::: Provided entries

/-- R39 to R42: an event taken by an EDIT entry whose step acts on its kind commits one value of the field that the entry names, formed
from the live setup (INDEX, FINE, PERMILLE, TOGGLE, CYCLE). A verdict of INVALID or CONSTRAINT, or a candidate equal to the live
setup, leaves the state as it is; another is installed with SETUP_CHANGED on both links, and reaches no queue. An event of another
kind makes no edit. -/
def Obligations.DirectEditCommitsOneField : Prop :=
  ∀ (i : Fin 24) (ev : PanelEvent) (f : Field) (s : State), s.power.state = .active → s.seq.standbyStop = false →
    wins i ev s → s.router.routes[i].action = .edit → fieldOfId (editedId s.router.routes[i] ev.control) = some f →
    (stepIdle s.router.routes[i] ev → takeEvent ev s = s) ∧
    (∀ v, handsValue s.router.routes[i] ev s.setup.live f v →
      ((∃ g, judge s.setup.live (timebaseWindow s) [(f, v)] = .invalid g) → takeEvent ev s = s) ∧
      (judge s.setup.live (timebaseWindow s) [(f, v)] = .constraint → takeEvent ev s = s) ∧
      (∀ st, judge s.setup.live (timebaseWindow s) [(f, v)] = .candidate st →
        (st = s.setup.live → takeEvent ev s = s) ∧
        (st ≠ s.setup.live → installed [.console, .remote] st s (takeEvent ev s))))

/-- R38, R43, R44: what the action of the entry that wins an event does. TO_CONSOLE, TO_REMOTE and TO_BOTH hand the record, with its
matched entry, to those queues and to no other. RUN_STOP is ACQ.RUN in STOPPED and else ACQ.STOP, SINGLE is ACQ.SINGLE and FORCE is
ACQ.FORCE. LOCAL releases REMOTE, with LOCKOUT on both links, is counted in REMOTE_HARD and does nothing in LOCAL. STANDBY makes the
entry into STANDBY_PENDING. DISCARD does nothing. -/
def Obligations.RoutedActionsTakeEffect : Prop :=
  ∀ (i : Fin 24) (ev : PanelEvent) (s : State), s.power.state = .active → wins i ev s →
    (s.router.routes[i].action = .toConsole → takeEvent ev s = handOver .console { ev with entry := some i.val } s) ∧
    (s.router.routes[i].action = .toRemote → takeEvent ev s = handOver .remote { ev with entry := some i.val } s) ∧
    (s.router.routes[i].action = .toBoth → ∀ l,
      (takeEvent ev s).queues.get l = (handOver l { ev with entry := some i.val } s).queues.get l ∧
      (takeEvent ev s).links.get l = (handOver l { ev with entry := some i.val } s).links.get l ∧
      takeEvent ev s = (s.withQueues (takeEvent ev s).queues).withLinks (takeEvent ev s).links) ∧
    (s.seq.standbyStop = false →
      (s.router.routes[i].action = .runStop → s.seq.run = .stopped → runStarted .running s (takeEvent ev s)) ∧
      (s.router.routes[i].action = .runStop → s.seq.run ≠ .stopped → runStopped s (takeEvent ev s)) ∧
      (s.router.routes[i].action = .single → runStarted .single s (takeEvent ev s)) ∧
      (s.router.routes[i].action = .force → forceTaken s (takeEvent ev s))) ∧
    (s.router.routes[i].action = .localRelease →
      (s.router.lockout = .localControl → takeEvent ev s = s) ∧
      (s.router.lockout = .remote → (takeEvent ev s).router.lockout = .localControl ∧
        (takeEvent ev s).router.lockedOut = s.router.lockedOut ∧
        ∀ l, (takeEvent ev s).links.get l =
          { s.links.get l with notices := (s.links.get l).notices ||| noticeMask .lockout }) ∧
      (s.router.lockout = .remoteHard → takeEvent ev s = s.withRouter { s.router with lockedOut :=
        if s.router.lockedOut = 65535#16 then s.router.lockedOut else s.router.lockedOut + 1#16 })) ∧
    (s.router.routes[i].action = .standby → standbyEntered s (takeEvent ev s)) ∧
    (s.router.routes[i].action = .discard → takeEvent ev s = s)
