@[simp] theorem State.withRaster_setup (s : State) (x : RasterEngine) : (s.withRaster x).setup = s.setup := rfl
@[simp] theorem State.withRaster_panel (s : State) (x : RasterEngine) : (s.withRaster x).panel = s.panel := rfl
@[simp] theorem State.withRaster_router (s : State) (x : RasterEngine) : (s.withRaster x).router = s.router := rfl
@[simp] theorem State.withRaster_queues (s : State) (x : RasterEngine) : (s.withRaster x).queues = s.queues := rfl
@[simp] theorem State.withRaster_seq (s : State) (x : RasterEngine) : (s.withRaster x).seq = s.seq := rfl
@[simp] theorem State.withRaster_store (s : State) (x : RasterEngine) : (s.withRaster x).store = s.store := rfl
@[simp] theorem State.withRaster_raster (s : State) (x : RasterEngine) : (s.withRaster x).raster = x := rfl
@[simp] theorem State.withRaster_disp (s : State) (x : RasterEngine) : (s.withRaster x).disp = s.disp := rfl
@[simp] theorem State.withRaster_saved (s : State) (x : RasterEngine) : (s.withRaster x).saved = s.saved := rfl
@[simp] theorem State.withRaster_links (s : State) (x : RasterEngine) : (s.withRaster x).links = s.links := rfl
@[simp] theorem State.withRaster_power (s : State) (x : RasterEngine) : (s.withRaster x).power = s.power := rfl
@[simp] theorem State.withRaster_subMs (s : State) (x : RasterEngine) : (s.withRaster x).subMs = s.subMs := rfl
@[simp] theorem State.withRaster_races (s : State) (x : RasterEngine) : (s.withRaster x).races = s.races := rfl
@[simp] theorem State.withRaster_pending (s : State) (x : RasterEngine) : (s.withRaster x).pending = s.pending := rfl
@[simp] theorem State.withRaster_self (s : State) : s.withRaster s.raster = s := rfl
@[simp] theorem State.withRaster_withRaster (s : State) (x y : RasterEngine) : (s.withRaster x).withRaster y = s.withRaster y := rfl

@[simp] theorem State.withDisp_setup (s : State) (x : Composer) : (s.withDisp x).setup = s.setup := rfl
@[simp] theorem State.withDisp_panel (s : State) (x : Composer) : (s.withDisp x).panel = s.panel := rfl
@[simp] theorem State.withDisp_router (s : State) (x : Composer) : (s.withDisp x).router = s.router := rfl
@[simp] theorem State.withDisp_queues (s : State) (x : Composer) : (s.withDisp x).queues = s.queues := rfl
@[simp] theorem State.withDisp_seq (s : State) (x : Composer) : (s.withDisp x).seq = s.seq := rfl
@[simp] theorem State.withDisp_store (s : State) (x : Composer) : (s.withDisp x).store = s.store := rfl
@[simp] theorem State.withDisp_raster (s : State) (x : Composer) : (s.withDisp x).raster = s.raster := rfl
@[simp] theorem State.withDisp_disp (s : State) (x : Composer) : (s.withDisp x).disp = x := rfl
@[simp] theorem State.withDisp_saved (s : State) (x : Composer) : (s.withDisp x).saved = s.saved := rfl
@[simp] theorem State.withDisp_links (s : State) (x : Composer) : (s.withDisp x).links = s.links := rfl
@[simp] theorem State.withDisp_power (s : State) (x : Composer) : (s.withDisp x).power = s.power := rfl
@[simp] theorem State.withDisp_subMs (s : State) (x : Composer) : (s.withDisp x).subMs = s.subMs := rfl
@[simp] theorem State.withDisp_races (s : State) (x : Composer) : (s.withDisp x).races = s.races := rfl
@[simp] theorem State.withDisp_pending (s : State) (x : Composer) : (s.withDisp x).pending = s.pending := rfl
@[simp] theorem State.withDisp_self (s : State) : s.withDisp s.disp = s := rfl
@[simp] theorem State.withDisp_withDisp (s : State) (x y : Composer) : (s.withDisp x).withDisp y = s.withDisp y := rfl
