-- ==== Sys2Proof/Tests/Slice0.lean ====
section
/-! SUPPORT. Own tests, expected values from the manual, and a witness for the hypotheses of each statement. -/

open Sys2Proof Sys2Proof.Machine

namespace Sys2Proof.Tests

/-! ### Small states -/

/-- A part that is up and ACTIVE with both links open and READY high, the run STOPPED, its choices to come named. -/
def up : State :=
  ((State.reset.withLinks (.both { startLink with opened := true, ready := true })).withPower
    { startPower with mainPower := true, phase := .up }).withRaces ⟨List.replicate 8 0, 0⟩

/-- Commands run one after another. -/
def after : List Instr → State → State
  | [], s => s
  | c :: rest, s =>
      match exec c s with
      | .next t => after rest t
      | _ => s

/-- The console link's response after one command. -/
def answerTo (c : Instr) (s : State) : Option Response := (after [c] s).links.console.response

/-- An EEPROM slot that was never written. -/
def erased : Vector Byte 192 := Vector.replicate 192 0xFF#8

/-! ### Well-formedness refuses ill-formed requests -/

theorem test_wf_setupGet_none : (Instr.setupGet .console 1 []).wf = false := by decide
theorem test_wf_setupGet_many : (Instr.setupGet .console 1 (List.replicate 45 0#8)).wf = false := by decide
theorem test_wf_dispOverlay : (Instr.dispOverlay .console 1 0 0 2 2 [1, 2, 3]).wf = false := by decide
theorem test_wf_dispPalette : (Instr.dispPalette .console 1 1 2 [(1, 2, 3)]).wf = false := by decide
theorem test_wf_good : (Instr.dispPalette .console 1 1 1 [(1, 2, 3)]).wf = true := by decide

/-! ### Frames, written out from the layouts of section 10.5 -/

theorem test_frame_setupSet :
    decodeFrame .remote [7#8, 0x12#8, 5#8, 0#8, 49#8, 7#8, 0#8, 0#8, 0#8] = some (.setupSet .remote 7 49 7#32) := by decide
theorem test_frame_recHeader :
    decodeFrame .console [9#8, 0x41#8, 7#8, 0#8, 3#8, 0#8, 0#8, 0#8, 2#8, 0#8, 4#8] =
      some (.recHeader .console 9 3#32 2#16 4) := by decide
theorem test_frame_batchCommit_unset :
    decodeFrame .console [1#8, 0x16#8, 0#8, 0#8] = some (.batchCommit .console 1 none) := by decide
theorem test_frame_kind_unknown : decodeFrame .console [1#8, 0x18#8, 0#8, 0#8] = none := by decide
theorem test_frame_short : decodeFrame .console [1#8, 0x30#8, 0#8] = none := by decide
theorem test_frame_length_wrong : decodeFrame .console [1#8, 0x30#8, 1#8, 0#8] = none := by decide
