-- ==== Sys2Proof/Machine/RegTable.lean ====
section
/-! DEFINITION. The register fields of the aperture: for each field the block class of its page (R548), its offset, how many
consecutive registers hold it, its bits, its access code (R17) and its reset value, as the register tables of the chapters give them. -/
namespace Sys2Proof.Machine

/-- The access codes of R17; `rwOwner` and `w1sOwner` are writable from context 0 only (R499). -/
inductive Acc where
  | rw
  | ro
  | w1c
  | w1s
  | rc
  | wo
  | rwl
  | rwOwner
  | w1sOwner
deriving DecidableEq, Repr

/-- One register field. -/
structure Fld where
  cls : Nat
  off : Nat
  num : Nat
  hi : Nat
  lo : Nat
  acc : Acc
  reset : Nat
deriving DecidableEq, Repr
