def runMfin (s : State) (r : CayRef) (q : QEntry) (f : MfinFields) : State :=
  let a := f.array.toNat
  match arrReady s r q a with
  | none => arrStop s q St.arrayConfig 0
  | some g =>
    let x := s.task q.task
    let c := s.cay r
    let z := c.arr a
    let w := stackWidth g.shape
    let slots := x.slots a
    let base := (x.region a).1
    let st := z.stack.zipIdx.reverse
    let width := match st with | [] => w | e :: _ => e.1.lanes / 16
    let sl := f.slot.toNat
    if sl % width ≠ 0 ∨ slots - 17 * w < sl + width then arrStop s q St.layout 0
    else
      let t := max z.clk.now z.clk.done
      let m := match st with
        | [] => (s, List.replicate (16 * width) 0, List.replicate (16 * width) 0)
        | e :: below =>
          let top := stackSlot slots w e.2
          finMerge r a q.task base slots w below s (c.slotsAt base top width) (z.marksAt top (16 * width)) e.1.start
      let c1 := (m.1.cay r).putLanes base sl m.2.1 []
      let z1 := (c1.arr a).putMarks sl m.2.2
      m.1.setCay r (c1.setArr a { z1 with
        stack := []
        clk := { z1.clk with
          now := t + 1, done := max z1.clk.done (t + 1), wOperand := z1.clk.wOperand + (t + 1 - z.clk.now)
          slots := (List.range width).foldl (fun y i => Tbl.set natZero y (sl + i) (t + 1)) z1.clk.slots } })

/-! ### MDRN (R75, R76, R116, R190, R298 to R301) -/

/-- The converter block of a drain (R190). -/
structure ConvBlock where
  stats : Bool
  blk : Nat
  grad : Bool
  fmt : Nat
  shift : Int
  bias : Nat
  hi : Nat
  lo : Nat
  tag : Nat
  n : Nat
  scaleBase : Nat
deriving DecidableEq, Repr

/-- A converter block read from its 32 bytes, with the code of R190 that refuses it, or 0. -/
def convBlock (bs : List (BitVec 8)) : ConvBlock × Nat :=
  let w (i : Nat) := leAt bs (4 * i) 4
  let d : ConvBlock := ⟨bit (w 0) 16, bits (w 0) 15 14, bit (w 0) 12, bits (w 0) 11 8, sgn 8 (bits (w 0) 7 0), bits (w 1) 15 0,
    bits (w 2) 31 16, bits (w 2) 15 0, w 3, w 4, bits (w 5) 21 0⟩
  let bad :=
    if d.fmt = 7 ∨ d.fmt = 8 ∨ 10 ≤ d.fmt then 1
    else if d.n = 0 then 2
    else if bits (w 0) 31 17 ≠ 0 ∨ bit (w 0) 13 ∨ bits (w 1) 31 16 ≠ 0 ∨ bits (w 5) 31 22 ≠ 0 ∨ w 6 ≠ 0 ∨ w 7 ≠ 0 then 3
    else if d.blk ≠ 0 ∧ (fmtF d.fmt).isNone then 4 else 0
  (d, bad)

/-- min(max(y, lo), hi) of R75 step 3; a NaN passes, and a NaN bound sets no limit. -/
def clip (y lo hi : Val) : Val :=
  if y.isNan then y
  else
    let y1 := if !lo.isNan && Val.lt y lo then lo else y
    if !hi.isNan && Val.lt hi y1 then hi else y1

/-- Steps 1 to 3 of R75 on one accumulator: the clipped value and whether a rounding saturated. -/
def drainValue (d : ConvBlock) (acc : Nat) : Val × Bool :=
  let y1 := roundA32 ((a32.decode acc).scale d.shift)
  let y2 := addA32 (a32.decode y1.code) (bf16.decode d.bias)
  (clip (a32.decode y2.code) (bf16.decode d.lo) (bf16.decode d.hi), y1.sat || y2.sat)

/-- The draw of the element at logical position `p` (R77 to R79, R190). -/
def elementDraw (seed step tag n p : Nat) : Nat :=
  let i := p % n
  drawAt (runSeed seed step tag (p / n * ceilDiv n 64 + i / 64)) (i % 64)

/-- d of R298 for a value v, the value q of its code and the exponent and factor of R = F × 2^e. -/
def errorUnit (v q : Val) (F : Nat) (e : Int) : Nat :=
  let d := Val.sub v q
  let m := d.mag * d.mag
  let k : Int := 2 * d.exp - 2 * e + 32
  let den := F * F
  min (2 ^ 32) (if 0 ≤ k then m * 2 ^ k.toNat / den else m / (den * 2 ^ (-k).toNat))

/-- The statistics of one converted element (R298). `E` is the scale code of its run where it has one. -/
def elementStat (fmt : Nat) (E : Option Nat) (v : Val) (r : Enc) : Option StatSum :=
  if !v.isFin then none
  else
    let d :=
      if r.sat then 2 ^ 32
      else
        match E with
        | some e => errorUnit v (scaledBy (decodeElem fmt r.code) e) ((fmtF fmt).getD 1) (e8Exp e)
        | none => if v.isZero then 0 else errorUnit v (decodeElem fmt r.code) 1 v.ilog2
    some ⟨d, 1, b2n r.sat, 0⟩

::::::

[Work required] Could you please copy the lines of the listing above exactly, from its first line through the line bearing "matched entry, to", and nothing more?

[Expected output]
/-- R39 to R42: an event taken by an EDIT entry whose step acts on its kind commits one value of the field that the entry names, formed
from the live setup (INDEX, FINE, PERMILLE, TOGGLE, CYCLE). A verdict of INVALID or CONSTRAINT, or a candidate equal to the live
setup, leaves the state as it is; another is installed with SETUP_CHANGED on both links, and reaches no queue. An event of another
kind makes no edit. -/
def Obligations.DirectEditCommitsOneField : Prop :=
  ∀ (i : Fin 24) (ev : PanelEvent) (f : Field) (s : State), s.power.state = .active → s.seq.standbyStop = false →
    wins i ev s → s.router.routes[i].action = .edit → fieldOfId (editedId s.router.routes[i] ev.control) = some f →
    (stepIdle s.router.routes[i] ev → takeEvent ev s = s) ∧
    (∀ v, handsValue s.router.routes[i] ev s.setup.live f v →
      ((∃ g, judge s.setup.live (timebaseWindow s) [(f, v)] = .invalid g) → takeEvent ev s = s) ∧
      (judge s.setup.live (timebaseWindow s) [(f, v)] = .constraint → takeEvent ev s = s) ∧
      (∀ st, judge s.setup.live (timebaseWindow s) [(f, v)] = .candidate st →
        (st = s.setup.live → takeEvent ev s = s) ∧
        (st ≠ s.setup.live → installed [.console, .remote] st s (takeEvent ev s))))

/-- R38, R43, R44: what the action of the entry that wins an event does. TO_CONSOLE, TO_REMOTE and TO_BOTH hand the record, with its
matched entry, to those queues and to no other. RUN_STOP is ACQ.RUN in STOPPED and else ACQ.STOP, SINGLE is ACQ.SINGLE and FORCE is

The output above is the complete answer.